Ministros da Child Evangelism Fellowship (CEF), uma das principais organizações de evangelismo infantil do mundo, continuam levando Jesus a crianças no Oriente Médio, mesmo em meio a guerra atual.
Segundo a CBN News, os evangelistas estão enfrentando os perigos do conflito para pregar a crianças que ainda não conhecem o Evangelho.
"Eu estava conversando com Saide, que é nossa líder no Líbano e ela disse: 'A situação está difícil no momento. Bombas estão perto da minha casa, mas ainda estamos oferecendo nosso ministério'", contou Sam Rejoy, diretor do CEF no Oriente Médio, à CBN News.
“Nossa líder do Irã, que é refugiada em outro país, está tão animada com o que está acontecendo porque acredita que Deus está fazendo isso para que seu povo possa ouvir o Evangelho”, acrescentou.
E destacou: “Você pode ver os nossos trabalhadores saindo, mesmo com mísseis voando ao redor, e eles ainda estão se preparando para o ministério".

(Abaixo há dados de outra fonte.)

/-! ### Lockstep recovery (R233 to R236) -/

/-- The checkpoint's read of a recovery, and the restart from PRED in plain form with the same snapshots and the same primary
generation, whatever has opened since (R235). While the Flyer does not reach the checkpoint the recovery waits for it. -/
def Dev.recoverRead (d : Dev) (p l : Nat) : Dev :=
  let r := d.restoreCtx p l
  match r.2 with
  | .refused st =>
    (r.1.modSpn p fun s => { s with restoring := false }).spnTrap p l (causeOf st) (d.spn p).pc 0 false
  | .wait => r.1.modSpn p fun s => { s with recovered := true, restoring := true }
  | .done brk =>
    ((r.1.modLp p l fun x => { x with images := x.imagesC }).modSpn p fun s =>
      { s with entry := some .pred, recovered := true, restoring := false, v := upperRegs (r.1.lp p l).v,
               a := (r.1.lp p l).a, lb := false, subst := [], again := s.again || s.released, released := false,
               pc := d.entryPc p l .pred }).noteSpnLb p brk

/-- A recovery starts (R235). -/
def Dev.recover (d : Dev) (p l : Nat) : Dev := (d.stopEntry p).recoverRead p l

/-- The recoveries whose checkpoint the Flyer has not reached go on, before the deadline has held the period. -/
def Dev.spnResume (d : Dev) : Dev :=
  d.cr.spindles.foldl
    (fun e x =>
      match (e.spn x.1).slot with
      | some l => if (e.spn x.1).restoring && !(e.lp x.1 l).held && !e.onHold x.1 then e.recoverRead x.1 l else e
      | none => e) d

/-- LOCKSTEP_MISMATCH (R233, R235, R236). With `dropped` a word of the commit buffer is uncorrectable and the commit that
the loop would issue is dropped whole (R234): SPN_LSM is raised, no mismatch counts, and the loop recovers. -/
def Dev.lockstep (d : Dev) (p : Nat) (dropped : Bool) : Dev :=
  let d1 := (d.raise Src.SPN_LSM p).when (!dropped) fun d => d.incFld (Reg.SPN_LSMCNT p) 15 0
  match (d.spn p).slot, (d.spn p).entry with
  | some _, some .post => if dropped then d else d1.stopEntry p
  | some l, some _ =>
    if (d.lp p l).committed then (if dropped then d else d1.stopEntry p) else d1.recover p l
  | _, _ => if dropped then d else d1

/-! ### Takeover (R237) -/

/-- The configuration registers of a Spindle block that a takeover copies. -/
def spnCfgOffs : List Nat :=
  [0x000, 0x008, 0x010] ++
  ((List.range 4).flatMap fun l => (List.range 8).map fun i => 0x100 + 0x20 * l + 4 * i) ++
  ((List.range 16).map fun i => 0x180 + 4 * i) ++
  ((List.range 4).flatMap fun s => (List.range 9).map fun i => 0x200 + 0x40 * s + 4 * i)

/-- The lowest-numbered free spare Spindle. -/
def Dev.freeSpareSpn (d : Dev) : Option Nat :=
  [16, 17].find? fun q => !d.rbit (Reg.SPN_STAT q) 11 && !d.rbit (Reg.SPN_STAT q) 9 &&
    !(d.cr.takeovers.any fun t => decide (t.2 = q))

/-- Steps 2 and 3 of a takeover: the spare copies the retired Spindle's configuration, mailboxes and full flags; ring
hanks and sample windows go to the spare. A period whose slot was open or due is lost (R228). -/
def Dev.takeoverStart (d : Dev) (p q : Nat) : Dev :=
  let lg := d.fld (Reg.SPN_STAT p) 15 12
  let x := d.spn p
  let d2 := spnCfgOffs.foldl (fun e o => e.setReg (0x20000000 + q * 0x10000 + o) (d.reg (0x20000000 + p * 0x10000 + o))) d
  let d3 := (((d2.setReg (Reg.SPN_MBSTAT q) (d.reg (Reg.SPN_MBSTAT p))).modSpn q fun s =>
    { s with mbOut := x.mbOut, mbIn := x.mbIn, sets := x.sets, slot := none, entry := none }).setSpn p Spindle.reset).setReg
      (Reg.SPN_MBSTAT p) 0
  let d4 := (List.range 4).foldl
    (fun e l => e.modLp q l fun _ =>
      let y := d.lp p l
      { y with lost := y.lost || ((decide (x.slot = some l) || decide (l ∈ x.slotWait)) && !y.committed && !y.held) }) d3
  let d5 := (d4.sk.hanks.filter fun h => h.2.v && decide (h.2.kind = 1) && decide (h.2.writer = reqSpn p)).foldl
    (fun e h => e.setHank h.1 { h.2 with writer := reqSpn q }) d4
  ((d5.setFld (Reg.SPN_STAT q) 15 12 lg).setRbit (Reg.SPN_STAT q) 8 true).setFld (Reg.DST_SPNMAP (lg / 4))
    (8 * (lg % 4) + 4) (8 * (lg % 4)) q

/-- A physical Spindle is retired (R237): it stops, what it has not released is dropped and its lock is freed; a free
spare is assigned, and takes over at once or when the takeover that runs has ended (R239). A spare retired during its
own takeover hands it to another free spare, or the loops stay stopped (DESIGN CHOICE, notes/assumptions/64.md). -/
def Dev.retireSpn (d : Dev) (p : Nat) : Dev :=
  let d1 := (((d.stopEntry p).freeLock (reqSpn p)).setRbit (Reg.SPN_STAT p) 9 true).setRbit (Reg.SPN_STAT p) 11 false
  let setTk := fun (e : Dev) ts => { e with cr := { e.cr with takeovers := ts } }
  let tk := d1.cr.takeovers
  match tk.find? fun t => decide (t.2 = p) with
  | some (o, _) =>
    (match d1.freeSpareSpn with
      | some q =>
        let d2 := setTk d1 (tk.map fun t => if t.2 = p then (o, q) else t)
        if (tk.head?.map Prod.snd) = some p then d2.takeoverStart p q else d2
      | none => setTk d1 (tk.filter fun t => decide (t.2 ≠ p)))
  | none =>
    match d1.freeSpareSpn, d.logSpn p with
    | some q, some _ =>
      let d2 := setTk d1 (tk ++ [(p, q)])
      if tk.isEmpty then d2.takeoverStart p q else d2
    | _, _ => d1.modSpn p fun s => { s with slot := none, slotWait := [], sets := [] }

/-- Step 4 ends (R237): the window, the live copies and the contexts of the enabled loops are there, and the spare serves;
the next takeover starts (R239). A hot spare skips the fill, also of a coefficient hank that the target has named since its
last fill (DESIGN CHOICE, notes/assumptions/86.md). -/
def Dev.takeoverDone (d : Dev) (q : Nat) : Dev :=
  match d.cr.takeovers with
  | (p, t) :: rest =>
    if t = q then
      let hot := d.rbit (Reg.SPN_HOT q) 0 && decide (d.fld (Reg.SPN_HOT q) 5 1 = p) && d.rbit (Reg.SPN_STAT q) 16
      let f := if hot then (d, SkRes.done false) else d.fillWindow q q
      match f.2 with
      | .wait => f.1
      | r0 =>
        let late := (List.range 4).any fun l => f.1.loopEn q l && decide ((f.1.restoreCtx q l).2 = .wait)
        if late then f.1
        else
          let d1 := { f.1 with cr := { f.1.cr with takeovers := rest } }
          let d2 := (d1.setRbit (Reg.SPN_STAT q) 8 false).setRbit (Reg.SPN_STAT q) 11 true
          let d3 := match r0 with
            | .refused st => d2.fillTrap q st
            | _ => (List.range 4).foldl
              (fun e l =>
                if e.loopEn q l then
                  let r := e.restoreCtx q l
                  match r.2 with
                  | .refused st => r.1.spnTrap q l (causeOf st) (e.entryPc q l .pred) 0 false
                  | _ => r.1
                else e) d2
          match rest with
          | (p2, q2) :: _ => d3.takeoverStart p2 q2
          | [] => d3
    else d
  | [] => d

/-! ### The commands -/

/-- SAMPLE_WAIT_RELEASE (R191, R193, R195). -/
def execSampleWaitRelease (p : Fin 18) (s : State) : Host.Outcome State Fault Refusal := s.run fun d => d.tryWait p

/-- PERIOD_START (R213, R214). -/
def execPeriodStart (p : Fin 18) (l : Fin 4) (s : State) : Host.Outcome State Fault Refusal :=
  s.run fun d => d.periodStart p l

/-- SLOT_CLOSE (R216). -/
def execSlotClose (p : Fin 18) (l : Fin 4) (s : State) : Host.Outcome State Fault Refusal :=
  s.run fun d => d.slotClose p l

/-- COMMIT_DEADLINE (R227, R228). -/
def execCommitDeadline (p : Fin 18) (l : Fin 4) (s : State) : Host.Outcome State Fault Refusal :=
  s.run fun d => d.deadline p l

/-- LOOP_ENABLE (R212, R217). -/
def execLoopEnable (p : Fin 18) (l : Fin 4) (s : State) : Host.Outcome State Fault Refusal :=
  s.run fun d => d.loopEnable p l

/-- PROGRAM_WINDOW_FILL_COMPLETE (R242). -/
def execProgramWindowFillComplete (p : Fin 18) (s : State) : Host.Outcome State Fault Refusal :=
  s.run fun d => d.windowFilled p

/-- HOT_SPARE_ENABLE (R238): accepted in CONFIG and SERVICE on physical Spindles 16 and 17 (R242). -/
def execHotSpareEnable (p : Fin 18) (s : State) : Host.Outcome State Fault Refusal :=
  s.run fun d => if 16 ≤ p.val ∧ (d.mode = 4 ∨ d.mode = 10) ∧ !d.rbit (Reg.SPN_STAT p) 9 then d.hotEnable p else d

O líder explicou que o trabalho da missão se tornou ainda mais urgente na região afetada por conflitos. A equipe evangeliza até mesmo em campos de deslocados.
"Dois bilhões de crianças ao redor do mundo precisam ouvir o Evangelho e destes, cerca de 40% vivem no Oriente Médio. E a questão é, como diz a Bíblia 'Como eles ouvirão o Evangelho se alguém não for?'", explicou Sam.
A CEF evangeliza as crianças através dos Clubes de Boas Novas, que são encontros evangelísticos adaptados para a realidade local, feitos em casas, quintais, escolas e centros comunitários. A missão também usa a internet para alcançar o público infantil no Oriente Médio.
Enfrentando perseguição
Na região hostil ao cristianismo, os evangelistas da CEF enfrentam restrições e perseguição para levar as Boas Novas.
"A guerra pode ser algo novo na região agora, mas nossos trabalhadores e voluntários já enfrentaram muita oposição e desafios. Muitas vezes enfrentam ataques pessoais ou são proibidos de compartilhar publicamente o Evangelho", pontuou Sam.
Mesmo enfrentando dificuldades, o trabalho missionário tem dado muitos frutos. “Tinha um garotinho de 11 anos cuja família foi baleada bem na frente dele, e ele escapou. Seu avô o levou para um campo de refugiados e nossos trabalhadores o encontraram e compartilharam o Evangelho com ele e continuam ministrando a ele por todo o trauma psicológico que passou”, afirmou o líder.